Никто, вроде нас — ехидно подсказал внутренний голос.
— И как же эти смутьяны у вас тут расплодились? — хмуро полюбопытствовал я. — Нешто некому было к ногтю их прижать, покуда бошки свои мерзопакостные вздымать не начали?
Капитан поморщился:
— Что поделать-с? Успешно маскировались, негодяи. У нас тут, батенька места глухие, тайга-с! Мест нехоженых — сверх меры… — он резковато хохотнул; глаза его, впрочем, оставались серьёзными. — Господин хорунжий, несмотря на вашу решимость, я считаю своим долгом попытаться вас переубедить. Больно не хочется мне вашей головой рисковать. Кто там ещё в дебрях этих прячется? Стоит ли в одну голову-то?
— Ну, меня-то, господин капитан, не пугайте. Чай пуганый. И тайгу видал-перевидал, сколько иным и не снилось. Вокруг Иркутска-города тоже не пески-барханы! К тому ж, головы у нас две. А лучше давайте-ка бумагу мне на подпись, вроде как на свой страх и риск поскачу, посмотрю. Казак я или кто?
— Может, обождёте всё же? Не позднее часу дня обещали группу-то прислать.

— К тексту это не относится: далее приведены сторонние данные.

/-! ### One step of each command -/

/-- R65, R66: a read of an IDLE drive's side starts at once, on the whole piece. -/
theorem test_acceptance : gives (.acceptance (readOf 3 5 2) false) idle0 (fun t =>
    t.drive 0 = .busy mount0 ⟨.readSectors 0 5 2, 250⟩ &&
    t.queue 0 = [⟨.request 3, 0, true⟩]) = true := by decide +kernel
/-- R101, row 2, and R44: a write below the frontier completes at acceptance, refused WRITTEN. -/
theorem test_acceptance_written :
    gives (.acceptance (writeOf 3 9 fillBlock) false) idle0 (fun t =>
      (t.request 3).map (·.status) = some (some .written) && t.side 0 = .deed (some 10) 0 0) =
      true := by decide +kernel
/-- R38: a count of 0 is refused at the port. -/
theorem test_withheld_request_taken : gives (.withheldRequestTaken false)
    { ready with chan := { ready.chan with withheld := [readOf 3 0 0] } } (fun t =>
      t.chan.sent = [.refusal 3 .badRequest] && t.chan.withheld = []) = true := by decide +kernel
/-- R50: a READ delivers a fill block for a position in no piece. -/
theorem test_delivery : gives (.delivery 4)
    (ready.setRequest 4 (some ⟨.read, 9, none, 1, 0, 0, true, [], .assembled, some .windowTrap⟩))
    (fun t => t.chan.sent = [.delivery 4 .windowTrap [fillBlock]] && (t.request 4).isNone) =
      true := by decide +kernel
/-- R54: the running piece of a discarded request becomes an orphan. -/
theorem test_channel_reset : gives .channelReset
    (serving (.deed (some 10) 0 0) .read 5 1 (.readSectors 0 5 1) 9) (fun t =>
      (t.request 0).isNone && (t.queue 0).length = 1 &&
        (t.queue 0).all fun e => !e.owner.isLabel && e.owner ≠ .request 0) = true := by
  decide +kernel
/-- R182, R183: a lost store, one absent drive, and HOME under way. -/
theorem test_power_up : gives (.powerUp false #v[.empty, .absent, .loaded, .empty] true) idle0
    (fun t => t.side 0 = .unused && t.drive 1 = .absent && t.mech.mail = .heldIn &&
      t.mech.picker = .homing .home 400) = true := by decide +kernel
/-- R183, step 2: a label of another library still names its cartridge. -/
theorem test_startup_label : gives (.startupLabelAnswer 0 (.good (labelSector 77 5 1)))
    { ready with mech := { ready.mech with
      drives := ready.mech.drives.put 0 (.empty (some 9)), picker := .homingWait
      startup := .identifying 0 [] [] } } (fun t =>
        t.drive 0 = .unloading 11 && t.mech.picker = .homing (.unload 0 5 .startup) 400) =
      true := by decide +kernel
/-- R67: a BLANK sector ends its piece BLANK. -/
theorem test_read_sectors : gives (.readSectorsAnswer 0 (.sectors [.good header, .blank]))
    (serving (.deed (some 10) 0 0) .read 5 2 (.readSectors 0 5 2) 9) (fun t =>
      (t.request 0).map (·.status) = some (some .blank) &&
        stagingRead t.chan.staging 0 = header) = true := by decide +kernel
/-- R66: an answer of another length than the run. -/
theorem test_read_sectors_outside_protocol :
    (match exec (.readSectorsAnswer 0 (.sectors [.blank]))
        (serving (.deed (some 10) 0 0) .read 5 2 (.readSectors 0 5 2) 9) with
      | .fault .answerOutsideProtocol => true
      | _ => false) = true := by decide +kernel
/-- R111: a written sector in the run ends the piece WRITTEN. -/
theorem test_deed_write : gives (.deedWriteAnswer 0 (.written 10))
    (serving (.deed (some 11) 0 0) .write 10 1 (.writeDeed 10 [header]) 9) (fun t =>
      (t.request 0).map (·.status) = some (some .written) && t.side 0 = .deed (some 11) 0 0) =
      true := by decide +kernel
/-- R119: a written home sector takes the next spare, 258,048 + 7, under a held place. -/
theorem test_home_write : gives (.homeWriteAnswer 0 .written)
    (serving (.index (some 7) 0) .write 10 1 (.writeHome 0 10 header) 9) (fun t =>
      t.drive 0 = .busy mount0 ⟨.writeSpare 0 258055 10 false header, 250⟩ &&
        t.side 0 = .index (some 8) 0 && t.remap.held = 1) = true := by decide +kernel
/-- R120: a spare written DONE makes the entry and ends the piece. -/
theorem test_spare_write : gives (.spareWriteAnswer 0 .done)
    ((serving (.index (some 8) 0) .write 10 1 (.writeSpare 0 258055 10 false header) 9).setRemap
      ⟨[], 1⟩) (fun t => t.remap = ⟨[⟨10, 258055⟩], 0⟩ &&
        (t.request 0).map (·.status) = some (some .done)) = true := by decide +kernel
/-- R61: a blank label makes the cartridge FOREIGN_BLANK and raises cause 7. -/
theorem test_read_label : gives (.readLabelAnswer 0 .blank) (verifying .readLabel) (fun t =>
    (t.cart 0).verification = .foreignBlank && t.attention.isPending .foreignMedia) = true := by
  decide +kernel
/-- R62: sector x resolves a DEED side to frontier x. -/
theorem test_search_blank : gives (.searchBlankAnswer 0 (.sector 42))
    ((verifying (.searchBlank 0)).setSide 0 (.deed none 0 0)) (fun t =>
      t.side 0 = .deed (some 42) 0 0 && (t.drive 0).isIdle) = true := by decide +kernel
/-- R76: the second face's DONE verifies the cartridge. -/
theorem test_write_label : gives (.writeLabelAnswer 0 .done)
    (((mountedAs (.busy mount0 ⟨.writeLabel 0 0 0, 9⟩)).setCart 0
      ⟨.mounted 0 0, .foreignBlank, false, true⟩).setQueue 0 [⟨.label, 0, true⟩]) (fun t =>
        t.cart 0 = ⟨.mounted 0 0, .verified, false, false⟩) = true := by decide +kernel
/-- R68: an answer with no command outstanding changes nothing. -/
theorem test_late_drive_answer : gives (.lateDriveAnswer 0) idle0 (fun t => t.drive 0 = idle0.drive 0) =
    true := by decide +kernel
/-- R72: an expiry faults the drive and strands the cartridge. -/
theorem test_command_countdown : gives (.commandCountdownExpiry 0)
    (serving (.deed (some 10) 0 0) .read 5 1 (.readSectors 0 5 1) 0) (fun t =>
      t.drive 0 = .faulted && (t.cart 0).location = .stuck 0 0 &&
        (t.request 0).map (·.status) = some (some .driveFault)) = true := by decide +kernel
/-- R72, R82: the fault of a YIELDING drive ends its piece, so the choice loads a waiting side. -/
theorem test_command_countdown_yielding : gives (.commandCountdownExpiry 0)
    (((serving (.deed (some 10) 0 0) .read 5 1 (.readSectors 0 5 1) 0).setDrive 0
      (.yielding mount0 (some ⟨.readSectors 0 5 1, 0⟩))).setQueue 9 [⟨.request 1, 0, false⟩])
    (fun t => t.drive 0 = .faulted && t.mech.picker = .moving (.load 4 1 1) 400) = true := by
  decide +kernel
/-- R69: the countdown is held as expired. -/
theorem test_dwell : gives (.dwellExpiry 0)
    (mountedAs (.idle { mount0 with dwell := .running 0 } 0 (.running 5))) (fun t =>
      t.drive 0 = .idle mount0 0 (.running 5)) = true := by decide +kernel
/-- R70, R83: with no candidate an expired linger releases nothing. -/
theorem test_linger : gives (.lingerExpiry 0) (mountedAs (.idle mount0 0 (.running 0))) (fun t =>
    t.drive 0 = .idle mount0 0 .expired && t.mech.picker = .idle) = true := by decide +kernel
/-- R81, R83: at its moment a candidate at home loads into the lowest EMPTY drive. -/
theorem test_ageing_alarm : gives .ageingAlarmExpiry
    (({ ready with tenths := 450 }.setAgeing (some 0)).setQueue 9 [⟨.request 0, 0, false⟩]) (fun t =>
      t.mech.picker = .moving (.load 4 1 0) 400 && t.mech.ageing = none) = true := by
  decide +kernel
/-- R58, R61: a LOAD's completion mounts an UNVERIFIED cartridge and reads its label. -/
theorem test_picker_completion : gives .pickerOrderCompletion
    ((ready.moveCart 4 .inPicker |>.setDrive 2 (.loading 9 false)).setPicker
      (.moving (.load 4 1 2) 17)) (fun t =>
        (t.cart 4).location = .mounted 2 1 && t.mech.picker = .idle &&
          t.drive 2 = .verifying ⟨9, 0, .running 80, false⟩ ⟨.readLabel, 250⟩) = true := by
  decide +kernel
/-- R90: INVENTORY follows HOME in the same event. -/
theorem test_home : gives .homeCompletion (ready.setPicker (.homing .home 3)) (fun t =>
    t.mech.picker = .homing .inventory 400) = true := by decide +kernel
/-- R91: a HOME cartridge whose slot is empty is MISSING. -/
theorem test_inventory : gives (.inventoryCompletion (BitVec.allOnes 160 - 2))
    (ready.setPicker (.homing .inventory 3)) (fun t =>
      (t.cart 1).location = .missing && (t.cart 2).location = .home && t.mech.picker = .idle) =
      true := by decide +kernel
/-- R88: the held cartridge is MISSING and the drive that was LOADING is EMPTY (R60). -/
theorem test_picker_jammed : gives .pickerJammed
    ((ready.moveCart 4 .inPicker |>.setDrive 2 (.loading 9 false)).setPicker
      (.moving (.load 4 1 2) 17)) (fun t =>
        (t.cart 4).location = .missing && t.mech.picker = .faulted && t.drive 2 = .empty none) =
      true := by decide +kernel
/-- R86, R88: the watchdog's expiry is a picker fault. -/
theorem test_picker_watchdog : gives .pickerWatchdogExpiry (ready.setPicker (.homing .home 0))
    (fun t => t.mech.picker = .faulted && t.attention.isPending .pickerFault) = true := by
  decide +kernel
/-- R86: a late answer changes no record. -/
theorem test_late_picker_answer : gives .latePickerAnswer ready (fun t => t.mech.picker = .idle) =
    true := by decide +kernel
/-- R93: placed in EMPTY. -/
theorem test_mail_placed : gives .mailSlotPlaced ready (fun t =>
    t.mech.mail = .heldIn && t.attention.isPending .mailSlot) = true := by decide +kernel
/-- R93: removal of a cartridge HELD_IN ends the pending import. -/
theorem test_mail_removed : gives .mailSlotRemoved ((ready.setMail .heldIn).setImport (some 3))
    (fun t => t.mech.mail = .empty && t.mech.pendingImport = none) = true := by decide +kernel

— Пять часов ещё здесь топтаться? Когда дома ждут? Давайте бумагу.
Капитан махнул рукой:
— Что с вами делать… Синявин!
В двери палатки всунулось лицо ещё одного жандарма:
— Я, господин капитан!
— Принеси-ка господину хорунжему бланк!
Жандарм исчез. Вестимо, тут у них вроде штаба, а всякие бумаги уж в другом месте хранятся. Поди, и машина под перевозку бумажерии приспособлена. Вот же души канцелярские! Но, с другой стороны, (одёрнул я себя) в ихнем деле без этого никак. Сразу головы послетают, без циркуляров-то!
Заполнил честь по чести, капитан печать сверху шлёпнул, бумагу в папочку определил:
— Что ж. Давайте, господин хорунжий, на карту взглянем! — и к походному столику приглашает.
Карта у них, понятное дело, куда как более крупная и подробная была, чем у меня. С крестами, крючками и прочими значками, хаотически по ней разбросанными. Иные были вымараны, а кое-где снова начерчены поверх.
— Извольте видеть! Вот в этом районе, — капитан обрисовал карандашом над поверхностью довольно обширную область, — предположительно самое мятежное логово и есть. Точное место с воздуха определить не удалось. Либо под землю спрятались, либо хороший морок поставлен. На тракт выходят всегда в разных местах. Самый нахальный случай был — буквально вот, в трёх километрах отсюда. С другой стороны, благодаря тому, быть может, и двое свидетелей успели убечь и принесли в Тулун конкретное донесение о творимом безобразии-с. А по прочим данным, бесчинствуют с размахом, чуть не сотню километров тракта в страхе держат. Деревни местные либо зачищены, либо запуганы. А то, может статься, и пособничают.
— Ясно-понятно.
— Вы уж смотрите по обстановке. Коли бой неразумно будет принять, лучше уж вернитесь. А если сюда проскочите, — он пометил на карте отрезок дороги, — то бегите уж дальше, до Зимы. Там также по тракту кордоны выставлены, связь есть и телефонная, и новая радийная, на случай обрыва. Сообщите разведанные сведения.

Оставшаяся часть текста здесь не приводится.